Journal article
Long-term fate of neural precursor cells following transplantation into developing and adult CNS
Neuroscience, v 139(2), pp 513-530
2006
PMID: 16458439
Featured in Collection : UN Sustainable Development Goals @ Drexel
Abstract
Successful strategies for transplantation of neural precursor cells for replacement of lost or dysfunctional CNS cells require long-term survival of grafted cells and integration with the host system, potentially for the life of the recipient. It is also important to demonstrate that transplants do not result in adverse outcomes. Few studies have examined the long-term properties of transplanted neural precursor cells in the CNS, particularly in non-neurogenic regions of the adult. The aim of the present study was to extensively characterize the fate of defined populations of neural precursor cells following transplantation into the developing and adult CNS (brain and spinal cord) for up to 15 months, including integration of graft-derived neurons with the host.
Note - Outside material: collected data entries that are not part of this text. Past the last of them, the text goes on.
-- ==== Sys2Proof/Machine/Bits.lean ====
section
/-! DEFINITION. Bit fields, sign extension and byte order, over natural numbers (00 R7, 03 R73). -/
namespace Sys2Proof.Machine

/-- Bits hi:lo of n. -/
def bits (n hi lo : Nat) : Nat := (n / 2 ^ lo) % 2 ^ (hi + 1 - lo)

/-- n with bits hi:lo set to v. -/
def setBits (n hi lo v : Nat) : Nat :=
  n - bits n hi lo * 2 ^ lo + (v % 2 ^ (hi + 1 - lo)) * 2 ^ lo

/-- Bit i of n. -/
def bit (n i : Nat) : Bool := n.testBit i

/-- A Bool as a bit. -/
def b2n (b : Bool) : Nat := if b then 1 else 0

/-- The two's-complement value of the low w bits of n. -/
def toI (w n : Nat) : Int :=
  if 2 ^ w ≤ 2 * (n % 2 ^ w) then (n % 2 ^ w : Int) - 2 ^ w else (n % 2 ^ w : Int)

/-- The low w bits of an integer. -/
def ofI (w : Nat) (i : Int) : Nat := (i % (2 ^ w : Int)).toNat

/-- The 64-bit word of an integer. -/
def w64I (i : Int) : W64 := BitVec.ofNat 64 (ofI 64 i)

/-- The least k bytes of n, little-endian (00 R7). -/
def bytesOf : Nat → Nat → List Byte
  | 0, _ => []
  | k + 1, n => BitVec.ofNat 8 n :: bytesOf k (n / 256)

/-- The value of bytes, little-endian. -/
def ofBytes : List Byte → Nat
  | [] => 0
  | b :: l => b.toNat + 256 * ofBytes l

/-- Numbers of w bits each, packed from bit 0. -/
def packW (w : Nat) : List Nat → Nat
  | [] => 0
  | x :: l => x % 2 ^ w + 2 ^ w * packW w l

/-- The first k fields of w bits each of n. -/
def unpackW (w : Nat) : Nat → Nat → List Nat
  | 0, _ => []
  | k + 1, n => n % 2 ^ w :: unpackW w k (n / 2 ^ w)

/-- ceil(a / b). -/
def cdiv (a b : Nat) : Nat := (a + b - 1) / b

/-- 0, 1, …, n - 1. -/
def upto (n : Nat) : List Nat := List.range n

/-- The list cut into pieces of k (k > 0), with fuel. -/
def chunksOf {α : Type} (k : Nat) : Nat → List α → List (List α)
  | 0, _ => []
  | _, [] => []
  | f + 1, l => l.take k :: chunksOf k f (l.drop k)

/-- The list cut into pieces of k. -/
def chunks {α : Type} (k : Nat) (l : List α) : List (List α) := chunksOf k l.length l

/-- Every element of the list with its index, from i. -/
def indexed {α : Type} : Nat → List α → List (Nat × α)
  | _, [] => []
  | i, x :: l => (i, x) :: indexed (i + 1) l

/-- Number of elements that satisfy p. -/
def cnt {α : Type} (p : α → Bool) : List α → Nat
  | [] => 0
  | x :: l => b2n (p x) + cnt p l

/-- Sum of f over the list. -/
def sumOf {α : Type} (f : α → Nat) : List α → Nat
  | [] => 0
  | x :: l => f x + sumOf f l

/-- Whether the list has no repeated element. -/
def distinctB {α : Type} [DecidableEq α] : List α → Bool
  | [] => true
  | x :: l => !l.contains x && distinctB l

/-- One bit of CRC-32C (Castagnoli, reflected). -/
def crcBit (c : Nat) : Nat := if c % 2 = 1 then Nat.xor (c / 2) 0x82F63B78 else c / 2

/-- One byte of CRC-32C. -/
def crcByte (c : Nat) (b : Byte) : Nat :=
  let x := Nat.xor c b.toNat
  crcBit (crcBit (crcBit (crcBit (crcBit (crcBit (crcBit (crcBit x)))))))

/-- CRC-32C of a string of bytes, as used by iSCSI (07 R202). -/
def crc32c (l : List Byte) : Nat := Nat.xor (l.foldl crcByte 0xFFFFFFFF) 0xFFFFFFFF

end Sys2Proof.Machine
end

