/-- An integer as an exact value. -/
def exOfInt (i : Int) : Ex := .fin (decide (i < 0)) i.natAbs 1 0

/-- A value times 2^k. -/
def exScale (k : Int) : Ex → Ex
  | .fin a n d e => .fin a n d (e + k)
  | x => x

/-- A finite value rounded to an integer, and whether it was inexact. -/
def roundInt (rnd : Nat) (neg : Bool) (g num den : Nat) (e : Int) : Int × Bool :=
  let (m, nx) := roundUnits rnd neg g num den e 0
  (sgnI neg m, nx)

/-- v clamped to lo … hi, and whether it was clamped. -/
def clampI (lo hi v : Int) : Int × Bool :=
  if v < lo then (lo, true) else if hi < v then (hi, true) else (v, false)

/-- The element types of 03 R76 by code: width in bits. -/
def etWidth (et : Nat) : Nat :=
  match et with
  | 0 | 4 | 12 | 13 | 14 => 8
  | 1 | 5 | 10 | 11 => 16
  | 2 | 6 | 9 => 32
  | 3 | 7 | 8 => 64
  | _ => 4

/-- Bytes of an element type. -/
def etBytes (et : Nat) : Nat := etWidth et / 8

/-- The floating format of an element type, none for the integer types. -/
def etFmt (et : Nat) : Option Fmt :=
  match et with
  | 8 => some .f64 | 9 => some .f32 | 10 => some .f16 | 11 => some .bf16
  | 12 => some .e4m3 | 13 => some .e5m2 | 14 => some .d8 | 15 => some .e2m1
  | _ => none

/-- I8 … U64. -/
def etInt (et : Nat) : Bool := et < 8
/-- I8 … I64. -/
def etSigned (et : Nat) : Bool := et < 4
/-- F64, F32, F16, BF16: the types of floating arithmetic (R76). -/
def etArith (et : Nat) : Bool := 8 ≤ et && et ≤ 11
/-- VLMAX of the type (R76). -/
def vlmax (et : Nat) : Nat := min 2048 (8192 / etWidth et)

/-- Least and greatest integer of an integer type. -/
def etRange (et : Nat) : Int × Int :=
  if etSigned et then (-(2 ^ (etWidth et - 1) : Int), 2 ^ (etWidth et - 1) - 1) else (0, 2 ^ etWidth et - 1)

/-- The integer value of a code of an integer type. -/
def etToInt (et c : Nat) : Int := if etSigned et then toI (etWidth et) c else (c % 2 ^ etWidth et : Nat)

/-- The exact value of a code of any element type. -/
def etVal (et c : Nat) : Ex :=
  match etFmt et with
  | some f => decodeF f c
  | none => exOfInt (etToInt et c)

/-- An exact value to an integer type: NaN gives 0, out of range the nearest, NV in each case (R84). -/
def toIntTy (et rnd g : Nat) (x : Ex) : Nres :=
  let (lo, hi) := etRange et
  let w := etWidth et
  match x with
  | .nan => ⟨0, fNV, 0, 1, 0⟩
  | .inf neg => ⟨ofI w (if neg then lo else hi), fNV, 1, 1, 0⟩
  | .fin neg num den e =>
    let (i, nx) := roundInt rnd neg g num den e
    let (v, c) := clampI lo hi i
    if c then ⟨ofI w v, fNV, 1, 0, 0⟩ else ⟨ofI w v, b2n nx * fNX, 0, 0, 0⟩

/-- An exact value to any element type (R36, R84). -/
def toTy (et rnd ovf g : Nat) (x : Ex) : Nres :=
  match etFmt et with
  | some f => narrow f rnd ovf g x
  | none => toIntTy et rnd g x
Specifically, we employed neuronal-restricted precursors and glial-restricted precursors, which represent neural precursor cells with lineage restrictions for neuronal and glial fate, respectively. Transplanted cells were prepared from embryonic day-13.5 fetal spinal cord of transgenic donor rats that express the marker gene human placental alkaline phosphatase to achieve stable and reliable graft tracking. We found that in both developing and adult CNS grafted cells showed long-term survival, morphological maturation, extensive distribution and differentiation into all mature CNS cell types (neurons, astrocytes and oligodendrocytes). Graft-derived neurons also formed synapses, as identified by electron microscopy, suggesting that transplanted neural precursor cells integrated with adult CNS. Furthermore, grafts did not result in any apparent deleterious outcomes. We did not detect tumor formation, cells did not localize to unwanted locations and no pronounced immune response was present at the graft sites. The long-term stability of neuronal-restricted precursors and glial-restricted precursors and the lack of adverse effects suggest that transplantation of lineage-restricted neural precursor cells can serve as an effective and safe replacement therapy for CNS injury and degeneration.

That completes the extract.